Chris Mitchell
The Underdog: How I Survived The World’s Most Outlandish Competitions – Joshua Davis
See all books by Joshua Davis at Amazon.co.uk | Amazon.com
Joshua Davis set out to win. At anything. Living in a crappy apartment with a crappy job and a loving but long suffering wife, Davis set out to prove himself. So runs the premise of his book, which is one of those hard-to-classify mixes of travelogue, biography, meditation and jokes about dwarves.
The Underdog starts off weakly and doesn’t really hit its stride til the third chapter. The lead-in time is worth it though, because the outlandish competitions Davis takes part in not only take him all over the world but also bring him into contact with some truly remarkable people. As Davis’ confidence grows in between becoming a pro arm wrestler, a matador, a sumo wrestler, a backwards runner and a sauna endurance competitor, so his prose manages to capture the euphoria, absurdity and the despair of the training process of each challenge. Davis continually grapples with the vertigo of impossibility that opens up in front of him and lays it wide open for the reader to understand his own feelings as he goes through each training regimen. Where Davis really succeeds here is in his lightness of touch – he’s serious about what he’s doing, but he’s not earnest. Similarly, he avoids the tedious “isn’t this oh-so-wacky” route too – although, admittedly, he does have a page about midget matadors.
It’s the people he meets that are the real stars of this book – Maru the Hawaiian Sumo Grand Master, at the end of his career at 32 and treated like a near-diety in Japan, which makes for a somewhat lonely existence; Mr Veerabadran in Chennai, India, the world backward running champion who focuses on the face of his wife to cut through the excruciating pain; and, of course, the midget matadors. There’s a host of other characters that Davis manages to describe concisely and eloquently, cutting to the heart of what they are about within a few pages and connecting their seemingly odd pursuits to the importance it holds within their lives. Veerabadran is my favourite person here, utterly resistant to his life being defined by others, nuts about his wife, contemptuous of money and the person who articulates what lies at the core of this book: “Everyone make meaning. That is what you must do. You make your own meaning”.
Davis never uses that byline of parents everywhere – “It’s not the winning, it’s the taking part” – but this book provides a hugely entertaining and quite moving affirmation of exactly that. By doing something that’s important to you (provided it’s not illegal), you still win indirectly even if you fail, just through the people you meet and what you experience along the way. Certainly, for Davis, his competition quest opened the door to writing for Wired magazine, where he remains a contributing editor, including recently spending time in Iraq. It beats sitting in front of the telly anyway. [See joshuadavis.net for more details]

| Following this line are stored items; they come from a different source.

-- ==== Sys2Proof/Syntax.lean ====
section
/-! DEFINITION. The commands, one constructor per row of spec/opcode_table.json, with what arrives with each. -/

namespace Sys2Proof
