-- ==== Sys2Proof/Machine/RegTypes.lean ====
section
/-! DEFINITION. The shape of the register tables: access classes (R8), encodings a field admits (R11, R59), fields and
registers, and the references by which the meanings name a field or an event. -/

namespace Sys2Proof.Machine

/-- The access classes of R8. -/
inductive Acc | ro | rw | rwl | rwf | rwq | w1c | w1s | wo
  deriving DecidableEq, Repr

/-- The values a field admits. A value outside `within` or `oneOf` is a reserved encoding (R11); a value below `atLeast`
is refused with code 8 (R59). -/
inductive Enc
  | any
  | within (lo hi : Nat)
  | atLeast (m : Nat)
  | oneOf (l : List Nat)
  deriving DecidableEq, Repr

/-- One field of a register: bits hi to lo, access class, reset entry, admitted values. -/
structure FieldDef where
  hi : Nat
  lo : Nat
  acc : Acc
  reset : Nat
  enc : Enc
  deriving DecidableEq, Repr

/-- Which page holds a register: each wing's own; the East page, the West page reading it (read-only there); or one
head-wide register that both wings' pages reach. -/
inductive Share | own | east | shared
  deriving DecidableEq, Repr

/-- The two halves of a 64-bit pair (R7). -/
inductive Half | single | lo | hi
  deriving DecidableEq, Repr

/-- Bits hi to lo of the register at an offset of the common page header. -/
structure HBits where
  off : Nat
  hi : Nat
  lo : Nat
  deriving DecidableEq, Repr

/-- One row of a register table. `bank` is the index field of the page that selects the entry the register reaches. -/
structure RegDef where
  off : Nat
  fields : List FieldDef
  share : Share
  bank : Option HBits
  half : Half
  deriving DecidableEq, Repr

/-- A field of a block's page: bits hi to lo of the register at an offset. -/
structure Fld where
  block : Block
  off : Nat
  hi : Nat
  lo : Nat
  deriving DecidableEq, Repr

/-- An event of a block's page: bit n of EVT_STATUS (R53). -/
structure EvRef where
  block : Block
  n : Nat
  deriving DecidableEq, Repr

end Sys2Proof.Machine
end

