-- ==== Sys2Proof/Machine/Lookup.lean ====
section
/-! DEFINITION. What the blocks look up in one another: namespaces, keys, the pair's state, the in-flight bounds
(R99 to R101), the Annex's messages (R156). -/

namespace Sys2Proof.Machine

open Reg

/-! ### Namespaces -/

/-- The table entry that holds a namespace. -/
def nsIndex? (h : Head) (nsid : Nat) : Option Nat := (h.cat.nss.find? (fun e => e.2.nsid == nsid)).map (·.1)

/-- A namespace by NSID. -/
def nsGet? (h : Head) (nsid : Nat) : Option Namespace := (h.cat.nss.find? (fun e => e.2.nsid == nsid)).map (·.2)

/-- A namespace changed. -/
def nsUpd (h : Head) (nsid : Nat) (f : Namespace → Namespace) : Head :=
  { h with cat := { h.cat with nss := tabMap h.cat.nss (fun _ n => if n.nsid = nsid then f n else n) } }

/-- Whether this head owns a namespace (R163). -/
def ownsNs (h : Head) (nsid : Nat) : Bool :=
  match nsGet? h nsid with
  | some n => n.owned
  | none => false

/-- The home wing of a namespace (R15), East where it is unknown. -/
def homeOf (h : Head) (nsid : Nat) : Wing :=
  match nsGet? h nsid with
  | some n => n.home
  | none => .east

/-- The home wing the binding table records for a collection, East where it is not bound (R95). -/
def collHome (h : Head) (coll : Nat) : Wing :=
  match tabGet? h.bindings coll with
  | some b => b.home
  | none => .east

/-! ### Keys -/

/-- A key slot's number in the register file and the key table: a private slot follows the 8,192 data slots (R409). -/
def keySlotId (priv : Bool) (slot : Nat) : Nat := if priv then 8192 + slot else slot

/-- The key of the dump (R502): the private slot in RSV_DUMP.KEY_SLOT. -/
def dumpKey (h : Head) : Nat := keySlotId true (fget h .east RSV_DUMP_KEY_SLOT)

/-- A slot's STATE: 0 EMPTY, 1 LOADED, 2 ACTIVE, 3 REVOKED (R411). -/
def keyState (h : Head) (id : Nat) : Nat := fget h .east KEY_SLOT_ATTR_STATE id

/-- A slot's KIND (R409). -/
def keyKind (h : Head) (id : Nat) : Nat := fget h .east KEY_SLOT_ATTR_KIND id

/-- A slot's USAGE (R409). -/
def keyUsage (h : Head) (id : Nat) : Nat := fget h .east KEY_SLOT_ATTR_USAGE id

/-- A slot's COLL. -/
def keyColl (h : Head) (id : Nat) : Nat := fget h .east KEY_SLOT_ATTR_COLL id

/-- A slot's generation (R411). -/
def keyGen (h : Head) (id : Nat) : Nat := fget h .east KEY_SLOT_GEN_GEN id

/-- A slot's key value. -/
def keyValue (h : Head) (id : Nat) : Nat := tabGet h.keys 0 id

/-- The collection a data slot belongs to: the one whose binding names it (R24), else the slot's own COLL (R409). -/
def slotColl (h : Head) (slot : Nat) : Nat :=
  match h.bindings.find? (fun e => e.2.fpSlot == slot || e.2.mediaSlot == slot) with
  | some e => e.1
  | none => keyColl h slot

/-! ### The pair -/

/-- A collection's replication state (R361): 0 OFF, 1 SYNC, 2 ASYNC, 3 SHIPPING, 4 DIVERGED, 5 TARGET, 6 PROMOTING. -/
def rplState (h : Head) (coll : Nat) : Nat := fget h .east RPL_MAP_MODE_STATE coll

/-- The pair state (R167). -/
def pairState (h : Head) : Nat := fget h .east ANX_PAIR_STATE_STATE

/-- The pair state set. -/
def setPair (h : Head) (n : Nat) : Head := fset h .east ANX_PAIR_STATE_STATE n

/-- Writes are mirrored: the peer is present or may still be (RESILVER, MIRRORED, SUSPECT, TAKEOVER, ISOLATED). -/
def hasPeer (h : Head) : Bool := decide (2 ≤ pairState h) && decide (pairState h ≤ 6)

/-- The dump is armed (R109): RSV_DUMP.READY. -/
def dumpReady (h : Head) : Bool := fbit h .east RSV_DUMP_READY

/-- The head is in Dump (R472). -/
def inDump (h : Head) : Bool := fget h .east PWR_MODE_MODE == 2

/-- The Annex port of a wing is up. -/
def anxUp (h : Head) (w : Wing) : Bool := fbit h w ANX_LINK_STATUS_UP

/-- The port a wing's messages leave by: its own while it is up, else the other wing's (R149, R158). -/
def anxPort (h : Head) (w : Wing) : Option Wing :=
  if anxUp h w then some w else if anxUp h (otherWing w) then some (otherWing w) else none

/-- The bytes of a message after its header (R156). -/
def anxLength : AnxBody → Nat
  | .mirror es _ => 240 + 4096 * es.length
  | .resilver es => 240 + 4096 * es.length
  | .catUpdate es => 40 * es.length
  | .forward _ data => 64 + 4096 * data.length
  | .forwardResp _ ws data => 16 + 8 * ws.length + 4096 * data.length
  | .heartbeat .. => 32
  | .ownership _ ns => 4 * ns.length
  | .mirrorAck .. | .catAck _ | .ownershipAck _ => 0

/-- The flits a message fills, 256 bytes of body each (R151, R156). -/
def anxFlits (b : AnxBody) : Nat := (16 + anxLength b + 255) / 256

/-- The link state of a wing's Annex port. -/
def anxLink (h : Head) (w : Wing) : LinkState := if w = .east then h.vit.linkE else h.vit.linkW

/-- The link state of a wing's Annex port set. -/
def setAnxLink (h : Head) (w : Wing) (l : LinkState) : Head :=
  { h with vit := if w = .east then { h.vit with linkE := l } else { h.vit with linkW := l } }

/-- The virtual channel of a message (R152, R156). -/
def anxVc : AnxBody → Nat
  | .mirror .. => 1
  | .catUpdate _ | .ownership .. => 2
  | .forward .. | .forwardResp .. | .resilver _ => 3
  | .mirrorAck .. | .catAck _ | .heartbeat .. | .ownershipAck _ => 0

/-- A port sends: it is up, and no retrain is under way (R155). -/
def anxSends (h : Head) (w : Wing) : Bool := anxUp h w && !fbit h w ANX_LINK_STATUS_TRAINING

/-- What a port can send is sent. -/
def drainAnx (h : Head) (w : Wing) : Head :=
  if anxSends h w then
    let (l, ms) := drainLink anxRule (anxLink h w)
    foldHead (setAnxLink h w l) ms send
  else h

/-- A message put on a port's queue, with its MTAG, and sent as far as the port can. -/
def anxPut (h : Head) (port : Wing) (mtag coll : Nat) (b : AnxBody) : Head :=
  drainAnx (setAnxLink h port ((anxLink h port).push ⟨anxVc b, anxFlits b, .annex port mtag coll b⟩)) port

/-- A message sent on the port of a wing, if any port is up. -/
def anxSend (h : Head) (w : Wing) (mtag coll : Nat) (b : AnxBody) : Head :=
  match anxPort h w with
  | some p => anxPut h p mtag coll b
  | none => h

/-- The next MTAG of a wing (R156): bit 31 the wing, bits 30 to 0 rising by one a message. -/
def takeMtag (h : Head) (w : Wing) : Nat × Head :=
  match w with
  | .east => (h.vit.mtagE, { h with vit := { h.vit with mtagE := (h.vit.mtagE + 1) % 2 ^ 31 } })
  | .west => (2 ^ 31 + h.vit.mtagW, { h with vit := { h.vit with mtagW := (h.vit.mtagW + 1) % 2 ^ 31 } })

/-- A message that is kept until its reply arrives (R158), sent on the wing's port; with both ports down it waits. -/
def anxRequest (h : Head) (w : Wing) (coll : Nat) (b : AnxBody) : Nat × Head :=
  let (t, h) := takeMtag h w
  let h := { h with vit := { h.vit with unacked := h.vit.unacked ++ [⟨w, t, coll, b, false⟩] } }
  (t, anxSend h w t coll b)

/-! ### In-flight bounds -/

/-- Descriptors of an engine class outstanding on a wing (R65, R99). -/
def engCount (h : Head) (w : Wing) (cls : Block) : Nat :=
  (h.eng.ops.filter (fun o => o.cls == cls && o.wing == w)).length

/-- The engine classes that share the bound of 4,096 descriptors (R65, R370). -/
def engClasses : List Block := [.dge, .cdc, .cph, .mft, .dma]

/-- Die operations in flight on a wing (R99). -/
def dieOps (h : Head) (w : Wing) : Nat := fget h w DSP_OPS_READS + fget h w DSP_OPS_PROG_ERASE

/-- The wing is at a bound (R99). -/
def atBound (h : Head) (w : Wing) : Bool :=
  fbit h w FOQ_FETCH_HOST_TAGS || fbit h w FOQ_FETCH_DIE_OPS || fbit h w FOQ_FETCH_ENGINE_TAGS

/-- The wing takes no new capsule: at a bound, or paused (R99, R102). -/
def fetchHeld (h : Head) (w : Wing) : Bool := atBound h w || fbit h w FOQ_FETCH_PAUSED

/-- The wing spends time of this frame at a bound (R101). -/
def markStalled (h : Head) (w : Wing) : Head :=
  { h with foy := if w = .east then { h.foy with stalledE := true } else { h.foy with stalledW := true } }

/-- A cause of a bound set (R99, R101): TAG_BOUND where the wing was at none, and the wing's Mehror contexts begin
advertising RWIN = 0 where it was not yet held (R134). -/
def enterBound (h : Head) (w : Wing) (f : Fld) : Head :=
  if fbit h w f then h
  else
    let was := atBound h w
    let held := fetchHeld h w
    let h := markStalled (fset h w f 1) w
    let h := if was then h else raise h w Ev.FOQ_TAG_BOUND
    if held then h else raise h w Ev.MFT_WINDOW_CLOSED

/-- A counter that caused a bound has fallen HYST below its limit (R100). -/
def clearedBy (h : Head) (w : Wing) (f : Fld) (count limit : Nat) : Bool :=
  !fbit h w f || decide (count + fget h w FOQ_BOUND_HYST_HYST ≤ limit)

/-- The greatest engine-class count of a wing. -/
def engMax (h : Head) (w : Wing) : Nat := (engClasses.map (engCount h w)).foldl max 0

/-- The bounds of a wing brought up to date (R99, R100). -/
def updateBounds (h : Head) (w : Wing) : Head :=
  let tags := fget h w FOQ_TAGS_IN_USE
  let h := if 32768 ≤ tags then enterBound h w FOQ_FETCH_HOST_TAGS else h
  let h := if 4096 ≤ dieOps h w then enterBound h w FOQ_FETCH_DIE_OPS else h
  let h := if 4096 ≤ engMax h w then enterBound h w FOQ_FETCH_ENGINE_TAGS else h
  if atBound h w && clearedBy h w FOQ_FETCH_HOST_TAGS tags 32768 && clearedBy h w FOQ_FETCH_DIE_OPS (dieOps h w) 4096 &&
      clearedBy h w FOQ_FETCH_ENGINE_TAGS (engMax h w) 4096 then
    fset (fset (fset h w FOQ_FETCH_HOST_TAGS 0) w FOQ_FETCH_DIE_OPS 0) w FOQ_FETCH_ENGINE_TAGS 0
  else h

end Sys2Proof.Machine
end

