-- ==== Sys2Proof/Machine/Halls.lean ====
section
/-! DEFINITION. The Curator's tables (R304 to R311): block records, the hall table, the serial map, and the hall changes that
the CAT_UPDATE stream carries. -/

namespace Sys2Proof.Machine

open Reg

/-! ### Member addresses (R308) -/

/-- A block's address: plinth, channel, die and block. -/
def memberAddr (plinth chan die block : Nat) : Nat := plinth + chan <<< 6 + die <<< 10 + block <<< 13

def memPlinth (a : Nat) : Nat := a % 64
def memChan (a : Nat) : Nat := a >>> 6 % 16
def memDie (a : Nat) : Nat := a >>> 10 % 8
def memBlock (a : Nat) : Nat := a >>> 13 % 2 ^ 20

/-- The number of the die a block lies on, 128 to a plinth (R296). -/
def memDieKey (a : Nat) : Nat := memPlinth a * 128 + memChan a * 8 + memDie a

/-- Blocks 0 to 3 of channel 0, die 0 are ANCHOR blocks (R312). -/
def isAnchor (a : Nat) : Bool := memChan a == 0 && memDie a == 0 && decide (memBlock a < 4)

/-- The record of a block nothing is known of: UNKNOWN, or ANCHOR (R305). -/
def blankBlock (a : Nat) : BlockRec := ⟨if isAnchor a then 4 else 6, 0, 0, 0, 0, false⟩

/-- A block's record. -/
def blockRec (h : Head) (a : Nat) : BlockRec := tabGet h.cur.blocks (blankBlock a) a

/-- This head's PREFER, the parity of its blocks, halls and serials (R256, R306). -/
def parity (h : Head) : Nat := fget h .east ANX_PAIR_PREFER

/-- Dies of a plinth, from BR_GEOMETRY (R297). -/
def plinthDies (h : Head) (n : Nat) : Nat :=
  let g := tabGet h.plk.geom 0 n
  (g >>> 28 % 16 + 1) * (g >>> 25 % 8 + 1)

/-- The blocks of one parity on a plinth, without its anchor blocks. -/
def shareOf (h : Head) (n : Nat) : Nat :=
  plinthDies h n * ((fget h .east CUR_GEOM_BLOCKS_BLOCKS + 1 - parity h) / 2) - 2

/-- The head's share of member blocks (R319). -/
def blockShare (h : Head) : Nat := (h.cur.members.map (shareOf h)).sum

/-- FREE blocks of the head's parity (R319). -/
def freeBlocks (h : Head) : Nat := (h.cur.blocks.filter (fun e => e.2.st == 0 && memBlock e.1 % 2 == parity h)).length

/-! ### Registers that follow the tables -/

/-- The automatic mode (R319), and FOREGROUND from MOUNT until VERIFY_DONE (R333). -/
def autoMode (h : Head) : Nat :=
  if !h.cur.verified then 2
  else if !h.cur.mounted then 0
  else if 1000 * freeBlocks h ≤ fget h .east CUR_MARKS_FG * blockShare h then 2
  else if 1000 * freeBlocks h ≤ fget h .east CUR_MARKS_NORMAL * blockShare h then 1
  else 0

/-- The effective mode of a wing's Curator brought up to date, with its events (R319, R335). -/
def syncMode (h : Head) (w : Wing) : Head :=
  let was := fget h w CUR_CTRL_EFFECTIVE
  let now := if h.cur.mounted || h.cur.mounting then max (fget h w CUR_CTRL_MODE) (autoMode h) else 0
  let h := fset h w CUR_CTRL_EFFECTIVE now
  if was < 2 ∧ now = 2 then raise h .east Ev.CUR_FOREGROUND
  else if was = 2 ∧ now < 2 then raise h .east Ev.CUR_NORMAL
  else h

/-- Mean ERASES of FREE and MEMBER blocks, and their spread (R337). -/
def wearStat (h : Head) : Nat × Nat :=
  let l := (h.cur.blocks.filter (fun e => e.2.st == 0 || e.2.st == 1)).map (fun e => e.2.erases)
  match l with
  | [] => (0, 0)
  | x :: t => (l.sum / l.length, t.foldl max x - t.foldl min x)

/-- CUR_FREE, CUR_WEAR_STAT, CUR_HALLS, CUR_VAULT.BLOCKS, CSV_QUEUE and the effective modes brought up to date; wear mode turned
on or off (R320). -/
def syncCur (h : Head) : Head :=
  let h := fset h .east CUR_FREE_BLOCKS (freeBlocks h)
  let (mean, spread) := wearStat h
  let h := fset (fset h .east CUR_WEAR_STAT_MEAN (min mean 65535)) .east CUR_WEAR_STAT_SPREAD (min spread 65535)
  let wear := decide (fget h .east CUR_WEAR_SPREAD < spread)
  let h := if wear && !h.cur.wearMode then raise h .east Ev.CUR_WEAR_MODE else h
  let h := { h with cur := { h.cur with wearMode := wear } }
  let mine := h.cur.halls.filter (fun e => e.2.mine)
  let h := foldHead h wings (fun h w =>
    let h := fset h w CUR_HALLS_OWNED mine.length
    fset h w CUR_HALLS_FILLING (mine.filter (fun e => e.2.wing == w && e.2.st == 0)).length)
  let h := fset h .east CUR_VAULT_BLOCKS h.cur.vault.length
  let h := foldHead h wings (fun h w =>
    let h := fset h w CSV_QUEUE_CASES (min 65535 h.cur.rewrite.length)
    fset h w CSV_QUEUE_BLOCKS (min 65535 h.cur.refresh.length))
  foldHead h wings syncMode

/-- The Curator's tables changed. -/
def curUpd (h : Head) (f : CurState → CurState) : Head := syncCur { h with cur := f h.cur }

/-- A block's record set. -/
def setBlock (h : Head) (a : Nat) (b : BlockRec) : Head :=
  curUpd h (fun c => { c with blocks := tabStore c.blocks (blankBlock a) a b })

/-- A hall's entry set. -/
def setHall (h : Head) (n : Nat) (x : Hall) : Head := curUpd h (fun c => { c with halls := tabPut c.halls n x })

/-- A hall's entry changed, if the table holds it. -/
def updHall (h : Head) (n : Nat) (f : Hall → Hall) : Head := curUpd h (fun c => { c with halls := tabUpd c.halls n f })

/-- The members, with PRESENT and QUORUM (R169, R324). -/
def setMembers (h : Head) (l : List Nat) : Head :=
  let h := curUpd h (fun c => { c with members := l })
  fset (fset h .east ANX_WITNESS_PRESENT l.length) .east ANX_WITNESS_QUORUM (l.length / 2 + 1)

/-! ### Halls and serials -/

/-- The hall of a serial (R310). -/
def serialHall (h : Head) (serial : Nat) : Option SerialRec := tabGet? h.cur.serials serial

/-- The member of a panel of a row (R259): panel k of row r lies on member (k + r) mod W. -/
def panelMember (x : Hall) (row k : Nat) : Nat := x.members.getD ((k + row) % (x.n + 2)) 0

/-- The block a panel of a serial's gallery lies in, and its row. -/
def panelPlace (h : Head) (serial k : Nat) : Option (Nat × Nat) :=
  match serialHall h serial with
  | none => none
  | some r => (tabGet? h.cur.halls r.hall).map (fun x => (panelMember x r.row k, r.row))

/-- A hall becomes FULL when all its rows are committed or VOID (R309). -/
def fullIfDone (x : Hall) : Hall :=
  if x.st = 0 ∧ x.rows ≤ x.done.length + x.voids.length ∧ x.rows ≠ 0 then { x with st := 1 } else x

/-- A row recorded as committed (R265). -/
def commitSerial (h : Head) (serial : Nat) : Head :=
  match serialHall h serial with
  | none => h
  | some r =>
    let h := curUpd h (fun c => { c with serials := tabPut c.serials serial { r with st := 2 } })
    updHall h r.hall (fun x => fullIfDone (if x.done.contains r.row then x else { x with done := x.done ++ [r.row] }))

/-- A row recorded as VOID (R265). -/
def voidSerial (h : Head) (hall row serial : Nat) : Head :=
  let h := curUpd h (fun c => { c with serials := tabPut c.serials serial ⟨hall, row, 3⟩ })
  updHall h hall (fun x => fullIfDone
    (if x.voids.contains row then x else { x with voids := x.voids ++ [row], done := x.done.filter (· != row) }))

/-- A granule placed in the hall of a serial adds 1 to PLACED and to VALID (R308). -/
def hallPlaced (h : Head) (serial : Nat) : Head :=
  match serialHall h serial with
  | none => h
  | some r => updHall h r.hall (fun x => { x with placed := x.placed + 1, valid := x.valid + 1 })

/-- The Registrar reports an entry's count leaving or reaching 0 (R308). -/
def hallValid (h : Head) (serial : Nat) (up : Bool) : Head :=
  match serialHall h serial with
  | none => h
  | some r => updHall h r.hall (fun x => { x with valid := if up then x.valid + 1 else x.valid - 1 })

/-- A block whose erase has completed (R307): one erase more, FREE or RETIRED. -/
def blockErased (h : Head) (a : Nat) : Head :=
  let b := blockRec h a
  let n := min (b.erases + 1) (2 ^ 20 - 1)
  let old := b.retire || decide (fget h .east CUR_WEAR_LIMIT ≤ n)
  let h := setBlock h a ⟨if isAnchor a then 4 else if old then 5 else 0, n, 0, 0, 0, false⟩
  if old && !isAnchor a then
    let w : Wing := if memPlinth a < 32 then .east else .west
    raise (fadd h w CUR_CNT_RETIRED_COUNT) w Ev.CUR_BLOCK_RETIRED
  else h

/-- An erased block leaves its hall, whose entry is freed with its last member (R321). -/
def leaveHall (h : Head) (a : Nat) : Head :=
  let n := (blockRec h a).hall
  match tabGet? h.cur.halls n with
  | none => h
  | some x =>
    if x.st ≠ 3 ∨ !x.members.contains a then h
    else
      let l := x.members.filter (· != a)
      if l = [] then curUpd h (fun c => { c with halls := tabDel c.halls n }) else setHall h n { x with members := l }

/-- The serials of a hall leave the serial map (R321). -/
def dropSerials (h : Head) (hall : Nat) : Head :=
  curUpd h (fun c => { c with serials := c.serials.filter (fun e => e.2.hall != hall) })

/-- A hall entry with nothing filled in, of the peer's (R311). -/
def blankHall : Hall := ⟨false, 0, false, .east, 0, 0, 0, [], [], 0, 0, 0, []⟩

/-- A member put in a hall's entry at its index. -/
def putMember (l : List Nat) (k a : Nat) : List Nat :=
  (l ++ List.replicate (k + 1 - l.length) 0).mapIdx (fun i x => if i = k then a else x)

/-- A hall change of the CAT_UPDATE stream applied on the peer (R311). -/
def applyHallEntry (h : Head) (e : CatEntry) : Head :=
  let hall := e.granule % 2 ^ 24
  let row := e.granule >>> 24 % 2 ^ 12
  let serial := e.newLoc >>> 16
  match e.flags % 16 with
  | 1 =>
    let a := e.newLoc % 2 ^ 48
    let x := tabGet h.cur.halls blankHall hall
    let h := setHall h hall { x with members := putMember x.members (e.granule >>> 24 % 32) a }
    setBlock h a { blockRec h a with st := 1, hall := hall, progHours := h.cur.hours }
  | 2 =>
    let x := tabGet h.cur.halls blankHall hall
    setHall h hall { x with
      n := e.granule >>> 24 % 256
      rows := fget h .east CUR_GEOM_ROWS
      system := e.granule.testBit 32
      wing := if e.granule.testBit 33 then .west else .east
      formed := h.cur.hours }
  | 3 =>
    let h := curUpd h (fun c => { c with serials := tabPut c.serials serial ⟨hall, row, 1⟩ })
    updHall h hall (fun x => { x with assigned := max x.assigned (row + 1) })
  | 4 => voidSerial h hall row serial
  | 5 => updHall (dropSerials h hall) hall (fun x => { x with st := 3 })
  | 6 =>
    let a := e.granule % 2 ^ 48
    blockErased (leaveHall h a) a
  | _ => h

/-- Reads this head has issued to a hall's blocks and not yet completed (R311). -/
def readsHall (h : Head) (hall : Nat) : Bool :=
  match tabGet? h.cur.halls hall with
  | none => false
  | some x =>
    let hit (n : Nat) (c : PlkCmd) : Bool :=
      (c.opcode == 1 || c.opcode == 4) && !c.mgmt && x.members.contains (memberAddr n c.channel c.die c.block)
    h.plk.ops.any (fun o => hit o.plinth o.cmd) || h.dsp.waiting.any (fun r => hit r.plinth r.cmd)

end Sys2Proof.Machine
end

Davis lost every single competition he took part in but it would be dimwitted to say that somehow invalidates the value of what happened along the way. Davis is refreshingly unanalytic in that sense – he doesn’t try to extrapolate self help theories for his readers to follow – instead, we get to see him helping himself, moving from competition to competition realising he can do anything with some help and good will from others. The reason why we think these things are funny is because they make no sense on the surface. How can a tiny guy like Josh Davis becomes a sumo wrestler? The answer seems to be: simply by deciding to do so. Like PJ O’Rourke says, “You learn to work around huge areas of inability”.
What I enjoyed most about this book is that Davis covers a lot of ground here very concisely. His prose is amusingly self-deprecating but full of confidence; he runs the usual humour of American abroad culture shock while showing huge respect for those he meets; he shows a curiosity about the world from the vantage point of someone who knows nothing and is not afraid to admit it. He captures the wonder of learning something new – and the frustration and self-doubt that inevitably goes with it – and the way that such learning is never wasted. Even if you don’t win.